Introduction
Every morning at 5 AM, my Mac wakes up on its own. Claude Code crawls the web, generates two deep research reports, and saves them to my Obsidian vault. By the time I'm making coffee, I can read them on my iPhone.
I built this with zero lines of Python. Just one shell script and two prompt files.
The key ingredient is Claude Code's non-interactive mode (claude -p). Since it runs within the Max plan's flat rate, the additional cost is zero. The display shows $2.15 per run, but my wallet stays untouched.

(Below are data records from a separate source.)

-- ==== Sys2Proof/Laws/PerInstr.lean ====
section
/-! SUPPORT. One lemma per command: the fixed fields of its word (R48, R49, R58). -/

namespace Sys2Proof.Laws.FixedFields

/-- The word of a command holds its opcode in OP and 0 in RSV. -/
def Statement (i : Instr) : Prop := opField (encode i) = opcodeOf i ∧ rsvField (encode i) = 0#8

theorem moveOne (idx : Idx) (delta : Counter) : Statement (.moveOne idx delta) :=
  ⟨opField_packCmd .., rsvField_packCmd ..⟩

theorem moveMany (len : Idx) : Statement (.moveMany len) := ⟨opField_packCmd .., rsvField_packCmd ..⟩

theorem home : Statement .home := ⟨opField_packCmd .., rsvField_packCmd ..⟩

theorem writeDelta (idx : Idx) (delta : Counter) : Statement (.writeDelta idx delta) :=
  ⟨opField_packCmd .., rsvField_packCmd ..⟩

theorem setSpeedRpm (rpm : Word) : Statement (.setSpeedRpm rpm) := ⟨opField_packCmd .., rsvField_packCmd ..⟩

theorem setSpeedRad (rad : Word) : Statement (.setSpeedRad rad) := ⟨opField_packCmd .., rsvField_packCmd ..⟩

theorem resize (count : Idx) : Statement (.resize count) := ⟨opField_packCmd .., rsvField_packCmd ..⟩

theorem getMotorCount : Statement .getMotorCount := ⟨opField_packCmd .., rsvField_packCmd ..⟩

theorem readPos (idx : Idx) : Statement (.readPos idx) := ⟨opField_packCmd .., rsvField_packCmd ..⟩

end Sys2Proof.Laws.FixedFields
end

This article covers the design and implementation. But more importantly, I want to talk about the planning process that led to it — because that's where the real lesson is.
Spending Time on Planning Was the Fastest Path
Three Sessions to Decide What NOT to Build
This project didn't come from a single session. I went through three separate sessions of planning and research before writing any code.
After implementing several projects with Claude Code, I had one conviction:
You should spend the most time on initial planning.
Implementation is fast with Claude Code. Writing code is no longer the bottleneck. The bottleneck is deciding "what to build" and "what not to build." If you start implementing with ambiguous requirements, you'll hit mid-course corrections, rewrites, and end up slower overall.
So this time, I didn't write a single line until I had a plan I was satisfied with.
Session 1: Lay Out All Options and Eliminate
The first session was about technology selection for the research engine.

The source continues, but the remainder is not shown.